*Data records*

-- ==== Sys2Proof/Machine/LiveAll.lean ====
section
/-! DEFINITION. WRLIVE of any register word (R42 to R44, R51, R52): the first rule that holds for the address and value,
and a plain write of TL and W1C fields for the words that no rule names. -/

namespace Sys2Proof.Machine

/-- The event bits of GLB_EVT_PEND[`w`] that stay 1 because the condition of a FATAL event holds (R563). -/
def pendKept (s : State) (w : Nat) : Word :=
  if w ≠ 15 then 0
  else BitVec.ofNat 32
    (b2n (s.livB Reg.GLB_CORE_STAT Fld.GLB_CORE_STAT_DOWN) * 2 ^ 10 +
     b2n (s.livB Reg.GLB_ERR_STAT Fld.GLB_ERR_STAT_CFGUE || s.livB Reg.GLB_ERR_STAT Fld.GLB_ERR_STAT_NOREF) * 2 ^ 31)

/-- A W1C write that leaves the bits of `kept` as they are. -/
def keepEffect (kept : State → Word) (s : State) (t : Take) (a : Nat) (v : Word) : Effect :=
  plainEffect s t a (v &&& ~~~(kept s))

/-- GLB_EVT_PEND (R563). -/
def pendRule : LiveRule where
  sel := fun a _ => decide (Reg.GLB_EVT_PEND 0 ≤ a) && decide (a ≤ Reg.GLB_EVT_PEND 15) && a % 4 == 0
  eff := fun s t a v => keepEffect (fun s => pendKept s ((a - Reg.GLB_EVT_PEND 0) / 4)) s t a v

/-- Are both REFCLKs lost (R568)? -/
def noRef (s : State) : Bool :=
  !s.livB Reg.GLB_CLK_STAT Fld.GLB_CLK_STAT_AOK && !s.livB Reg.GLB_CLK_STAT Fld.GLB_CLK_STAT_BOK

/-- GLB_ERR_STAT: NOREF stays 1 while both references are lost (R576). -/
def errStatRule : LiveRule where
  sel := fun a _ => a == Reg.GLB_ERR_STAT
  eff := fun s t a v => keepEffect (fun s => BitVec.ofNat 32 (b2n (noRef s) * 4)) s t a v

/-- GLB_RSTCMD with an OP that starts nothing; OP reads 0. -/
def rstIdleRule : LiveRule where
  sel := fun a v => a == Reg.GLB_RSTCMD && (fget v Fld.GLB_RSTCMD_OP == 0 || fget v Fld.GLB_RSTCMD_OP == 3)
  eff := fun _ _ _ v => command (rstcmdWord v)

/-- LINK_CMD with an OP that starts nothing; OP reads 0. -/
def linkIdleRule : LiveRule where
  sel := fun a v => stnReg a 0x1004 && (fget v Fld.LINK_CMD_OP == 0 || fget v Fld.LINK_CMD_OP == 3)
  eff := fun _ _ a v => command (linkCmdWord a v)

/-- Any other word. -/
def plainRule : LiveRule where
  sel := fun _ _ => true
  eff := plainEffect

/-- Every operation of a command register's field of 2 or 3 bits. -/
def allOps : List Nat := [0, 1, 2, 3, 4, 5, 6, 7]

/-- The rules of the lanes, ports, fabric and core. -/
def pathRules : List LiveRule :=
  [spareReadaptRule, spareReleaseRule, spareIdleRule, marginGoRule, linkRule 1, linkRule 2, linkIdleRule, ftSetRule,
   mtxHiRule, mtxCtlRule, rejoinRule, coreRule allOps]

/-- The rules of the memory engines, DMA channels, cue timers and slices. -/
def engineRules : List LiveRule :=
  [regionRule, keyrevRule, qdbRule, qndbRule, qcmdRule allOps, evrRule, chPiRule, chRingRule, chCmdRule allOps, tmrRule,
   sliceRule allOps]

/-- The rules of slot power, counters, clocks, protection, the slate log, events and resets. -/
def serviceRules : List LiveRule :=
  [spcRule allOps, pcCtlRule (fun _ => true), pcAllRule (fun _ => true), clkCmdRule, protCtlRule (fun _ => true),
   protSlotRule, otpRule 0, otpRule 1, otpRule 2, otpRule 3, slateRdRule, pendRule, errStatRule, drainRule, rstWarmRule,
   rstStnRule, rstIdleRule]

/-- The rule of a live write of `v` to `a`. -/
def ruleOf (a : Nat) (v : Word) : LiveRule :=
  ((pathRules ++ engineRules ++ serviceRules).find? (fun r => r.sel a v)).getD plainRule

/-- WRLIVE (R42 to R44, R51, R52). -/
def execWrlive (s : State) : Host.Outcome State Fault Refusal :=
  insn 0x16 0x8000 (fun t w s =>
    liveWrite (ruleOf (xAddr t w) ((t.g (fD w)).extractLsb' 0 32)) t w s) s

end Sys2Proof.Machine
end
---
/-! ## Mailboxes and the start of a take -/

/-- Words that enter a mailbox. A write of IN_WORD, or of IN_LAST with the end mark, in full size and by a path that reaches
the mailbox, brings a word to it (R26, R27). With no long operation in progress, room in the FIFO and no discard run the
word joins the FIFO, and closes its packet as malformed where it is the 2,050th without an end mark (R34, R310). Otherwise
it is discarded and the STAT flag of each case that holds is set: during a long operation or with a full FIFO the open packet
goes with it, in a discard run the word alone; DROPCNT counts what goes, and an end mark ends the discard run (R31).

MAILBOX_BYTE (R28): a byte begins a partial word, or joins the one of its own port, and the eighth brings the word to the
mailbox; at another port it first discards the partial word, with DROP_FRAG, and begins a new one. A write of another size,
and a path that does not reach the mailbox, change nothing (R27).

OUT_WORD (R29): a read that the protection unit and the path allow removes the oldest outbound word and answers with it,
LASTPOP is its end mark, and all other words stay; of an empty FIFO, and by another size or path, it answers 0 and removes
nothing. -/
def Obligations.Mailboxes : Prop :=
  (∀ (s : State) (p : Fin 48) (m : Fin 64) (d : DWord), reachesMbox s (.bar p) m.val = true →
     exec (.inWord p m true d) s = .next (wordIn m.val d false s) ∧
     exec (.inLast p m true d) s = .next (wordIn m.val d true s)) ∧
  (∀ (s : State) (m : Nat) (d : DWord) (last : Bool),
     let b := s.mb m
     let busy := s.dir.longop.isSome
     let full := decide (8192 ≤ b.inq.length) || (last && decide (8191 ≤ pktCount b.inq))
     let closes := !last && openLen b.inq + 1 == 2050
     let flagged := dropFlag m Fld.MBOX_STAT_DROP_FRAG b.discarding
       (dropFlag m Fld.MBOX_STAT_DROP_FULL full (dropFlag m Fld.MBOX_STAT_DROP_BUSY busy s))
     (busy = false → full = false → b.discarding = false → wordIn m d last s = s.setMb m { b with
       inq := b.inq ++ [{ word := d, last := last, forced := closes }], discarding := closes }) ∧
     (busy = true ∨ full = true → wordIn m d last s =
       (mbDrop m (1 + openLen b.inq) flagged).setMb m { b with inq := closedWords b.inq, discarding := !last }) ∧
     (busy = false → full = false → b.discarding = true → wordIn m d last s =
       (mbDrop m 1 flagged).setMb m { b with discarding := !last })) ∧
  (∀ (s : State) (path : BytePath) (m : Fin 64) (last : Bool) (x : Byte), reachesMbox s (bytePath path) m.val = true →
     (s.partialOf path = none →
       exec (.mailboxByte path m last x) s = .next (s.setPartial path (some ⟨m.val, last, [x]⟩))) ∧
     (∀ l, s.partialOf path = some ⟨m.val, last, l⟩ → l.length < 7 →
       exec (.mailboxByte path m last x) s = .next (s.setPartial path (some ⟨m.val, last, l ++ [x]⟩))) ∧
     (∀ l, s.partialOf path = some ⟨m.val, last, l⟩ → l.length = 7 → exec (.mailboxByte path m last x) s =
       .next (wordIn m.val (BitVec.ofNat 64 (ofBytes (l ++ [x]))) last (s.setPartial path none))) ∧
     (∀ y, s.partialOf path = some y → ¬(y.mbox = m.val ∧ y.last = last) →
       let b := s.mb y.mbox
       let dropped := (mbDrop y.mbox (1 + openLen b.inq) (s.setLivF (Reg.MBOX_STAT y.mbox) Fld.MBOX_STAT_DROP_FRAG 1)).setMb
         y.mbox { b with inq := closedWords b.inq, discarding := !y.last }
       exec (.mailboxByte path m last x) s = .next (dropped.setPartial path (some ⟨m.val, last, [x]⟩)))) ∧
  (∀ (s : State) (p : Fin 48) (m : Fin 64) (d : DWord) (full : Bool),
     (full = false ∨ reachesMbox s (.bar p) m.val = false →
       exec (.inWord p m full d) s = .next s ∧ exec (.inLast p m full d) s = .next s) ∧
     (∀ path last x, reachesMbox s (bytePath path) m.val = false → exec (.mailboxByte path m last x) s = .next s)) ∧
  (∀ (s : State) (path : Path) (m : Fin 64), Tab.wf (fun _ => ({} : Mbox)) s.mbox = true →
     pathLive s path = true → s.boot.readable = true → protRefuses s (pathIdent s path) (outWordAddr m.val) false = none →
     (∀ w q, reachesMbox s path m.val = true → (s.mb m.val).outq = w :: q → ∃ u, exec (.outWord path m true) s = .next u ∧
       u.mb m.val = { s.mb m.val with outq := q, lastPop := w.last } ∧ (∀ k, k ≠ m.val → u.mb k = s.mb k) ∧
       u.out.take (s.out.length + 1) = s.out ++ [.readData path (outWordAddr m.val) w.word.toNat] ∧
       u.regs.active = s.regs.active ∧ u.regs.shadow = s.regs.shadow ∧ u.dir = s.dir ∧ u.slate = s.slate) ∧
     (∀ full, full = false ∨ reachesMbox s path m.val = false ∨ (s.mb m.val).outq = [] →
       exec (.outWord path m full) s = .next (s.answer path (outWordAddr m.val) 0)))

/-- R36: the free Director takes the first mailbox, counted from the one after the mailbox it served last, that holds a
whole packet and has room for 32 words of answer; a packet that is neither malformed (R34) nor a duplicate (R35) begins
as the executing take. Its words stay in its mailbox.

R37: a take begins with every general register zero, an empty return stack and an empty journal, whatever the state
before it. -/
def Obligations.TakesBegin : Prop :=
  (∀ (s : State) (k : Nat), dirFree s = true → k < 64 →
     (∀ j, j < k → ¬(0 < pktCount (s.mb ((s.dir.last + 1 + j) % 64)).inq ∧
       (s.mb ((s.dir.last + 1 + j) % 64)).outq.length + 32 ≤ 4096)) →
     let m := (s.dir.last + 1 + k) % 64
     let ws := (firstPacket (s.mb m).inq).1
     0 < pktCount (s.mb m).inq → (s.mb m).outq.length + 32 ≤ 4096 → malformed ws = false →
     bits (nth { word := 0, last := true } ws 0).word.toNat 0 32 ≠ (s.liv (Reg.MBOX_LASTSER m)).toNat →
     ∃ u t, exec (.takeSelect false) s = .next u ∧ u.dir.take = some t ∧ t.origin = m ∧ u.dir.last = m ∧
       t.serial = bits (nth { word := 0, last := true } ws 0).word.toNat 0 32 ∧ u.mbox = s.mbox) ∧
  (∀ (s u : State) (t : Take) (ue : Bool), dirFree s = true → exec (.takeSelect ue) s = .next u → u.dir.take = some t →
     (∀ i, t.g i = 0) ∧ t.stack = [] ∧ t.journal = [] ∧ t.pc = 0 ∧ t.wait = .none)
...
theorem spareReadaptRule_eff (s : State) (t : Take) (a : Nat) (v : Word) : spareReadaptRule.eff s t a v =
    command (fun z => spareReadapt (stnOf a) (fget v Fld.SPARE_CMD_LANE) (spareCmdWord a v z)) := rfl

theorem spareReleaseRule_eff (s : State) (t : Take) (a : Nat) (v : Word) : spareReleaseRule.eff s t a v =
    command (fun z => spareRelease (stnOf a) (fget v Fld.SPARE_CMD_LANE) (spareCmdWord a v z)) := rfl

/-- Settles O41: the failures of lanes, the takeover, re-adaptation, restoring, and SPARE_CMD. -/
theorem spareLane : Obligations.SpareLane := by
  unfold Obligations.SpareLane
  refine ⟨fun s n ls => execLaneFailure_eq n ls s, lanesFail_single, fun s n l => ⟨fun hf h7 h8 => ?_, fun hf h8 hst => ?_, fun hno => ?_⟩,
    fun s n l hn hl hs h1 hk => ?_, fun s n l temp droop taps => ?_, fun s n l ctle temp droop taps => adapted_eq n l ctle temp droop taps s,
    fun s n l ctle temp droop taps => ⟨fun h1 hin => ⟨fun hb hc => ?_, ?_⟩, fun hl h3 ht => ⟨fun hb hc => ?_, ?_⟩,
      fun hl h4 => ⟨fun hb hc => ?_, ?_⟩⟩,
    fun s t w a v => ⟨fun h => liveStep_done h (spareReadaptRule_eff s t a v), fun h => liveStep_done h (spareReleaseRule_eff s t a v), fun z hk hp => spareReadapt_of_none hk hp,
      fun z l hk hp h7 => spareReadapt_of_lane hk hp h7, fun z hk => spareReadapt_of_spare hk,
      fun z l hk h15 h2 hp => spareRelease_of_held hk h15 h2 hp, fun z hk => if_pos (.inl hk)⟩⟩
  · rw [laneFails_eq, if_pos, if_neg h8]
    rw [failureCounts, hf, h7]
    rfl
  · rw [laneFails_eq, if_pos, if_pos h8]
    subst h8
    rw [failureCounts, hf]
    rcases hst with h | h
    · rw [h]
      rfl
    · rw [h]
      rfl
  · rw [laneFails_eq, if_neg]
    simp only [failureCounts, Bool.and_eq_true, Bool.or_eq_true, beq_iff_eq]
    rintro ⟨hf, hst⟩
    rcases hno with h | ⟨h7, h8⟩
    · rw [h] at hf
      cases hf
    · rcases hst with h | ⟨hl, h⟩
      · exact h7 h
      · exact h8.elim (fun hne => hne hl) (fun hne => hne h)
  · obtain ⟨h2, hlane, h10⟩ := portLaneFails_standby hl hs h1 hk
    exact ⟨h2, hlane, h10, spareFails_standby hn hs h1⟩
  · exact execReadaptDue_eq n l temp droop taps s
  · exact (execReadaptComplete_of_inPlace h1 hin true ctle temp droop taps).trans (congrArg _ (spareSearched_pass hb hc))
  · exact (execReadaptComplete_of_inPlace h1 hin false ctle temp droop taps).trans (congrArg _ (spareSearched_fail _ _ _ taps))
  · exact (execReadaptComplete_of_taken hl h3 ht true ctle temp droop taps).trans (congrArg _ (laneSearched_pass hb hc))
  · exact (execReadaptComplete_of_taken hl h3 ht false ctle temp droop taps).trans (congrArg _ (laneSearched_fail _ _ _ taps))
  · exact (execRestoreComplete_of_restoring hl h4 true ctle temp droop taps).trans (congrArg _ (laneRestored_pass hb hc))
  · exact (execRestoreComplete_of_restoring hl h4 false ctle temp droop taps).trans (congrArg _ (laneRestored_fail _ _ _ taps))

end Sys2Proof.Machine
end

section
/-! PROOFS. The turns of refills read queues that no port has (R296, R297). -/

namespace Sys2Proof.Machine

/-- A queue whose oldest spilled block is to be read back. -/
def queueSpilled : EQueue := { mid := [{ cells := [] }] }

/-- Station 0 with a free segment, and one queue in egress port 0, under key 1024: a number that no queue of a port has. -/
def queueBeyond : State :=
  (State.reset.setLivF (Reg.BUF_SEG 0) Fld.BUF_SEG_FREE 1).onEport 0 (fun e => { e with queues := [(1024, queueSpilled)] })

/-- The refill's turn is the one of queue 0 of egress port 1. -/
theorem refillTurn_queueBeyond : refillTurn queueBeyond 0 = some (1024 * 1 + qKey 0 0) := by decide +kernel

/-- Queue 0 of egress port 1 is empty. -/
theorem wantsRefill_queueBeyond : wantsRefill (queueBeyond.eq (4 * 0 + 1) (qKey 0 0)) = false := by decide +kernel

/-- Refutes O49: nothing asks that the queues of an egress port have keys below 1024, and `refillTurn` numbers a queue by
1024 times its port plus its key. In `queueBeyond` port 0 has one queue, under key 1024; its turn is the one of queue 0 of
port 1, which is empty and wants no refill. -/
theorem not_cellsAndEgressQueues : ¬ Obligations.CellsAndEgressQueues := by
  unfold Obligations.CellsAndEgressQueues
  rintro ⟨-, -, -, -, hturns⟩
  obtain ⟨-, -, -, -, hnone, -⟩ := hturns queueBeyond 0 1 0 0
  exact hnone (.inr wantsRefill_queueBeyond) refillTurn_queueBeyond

*Task directions*
Go through the listing above and write out exactly the lines starting with the one holding "s) * 4)) s t a v" and running through the one holding "or 3 bits. -/", ends included, and no others.

*Answer to this exercise*
  eff := fun s t a v => keepEffect (fun s => BitVec.ofNat 32 (b2n (noRef s) * 4)) s t a v

/-- GLB_RSTCMD with an OP that starts nothing; OP reads 0. -/
def rstIdleRule : LiveRule where
  sel := fun a v => a == Reg.GLB_RSTCMD && (fget v Fld.GLB_RSTCMD_OP == 0 || fget v Fld.GLB_RSTCMD_OP == 3)
  eff := fun _ _ _ v => command (rstcmdWord v)

/-- LINK_CMD with an OP that starts nothing; OP reads 0. -/
def linkIdleRule : LiveRule where
  sel := fun a v => stnReg a 0x1004 && (fget v Fld.LINK_CMD_OP == 0 || fget v Fld.LINK_CMD_OP == 3)
  eff := fun _ _ a v => command (linkCmdWord a v)

/-- Any other word. -/
def plainRule : LiveRule where
  sel := fun _ _ => true
  eff := plainEffect

/-- Every operation of a command register's field of 2 or 3 bits. -/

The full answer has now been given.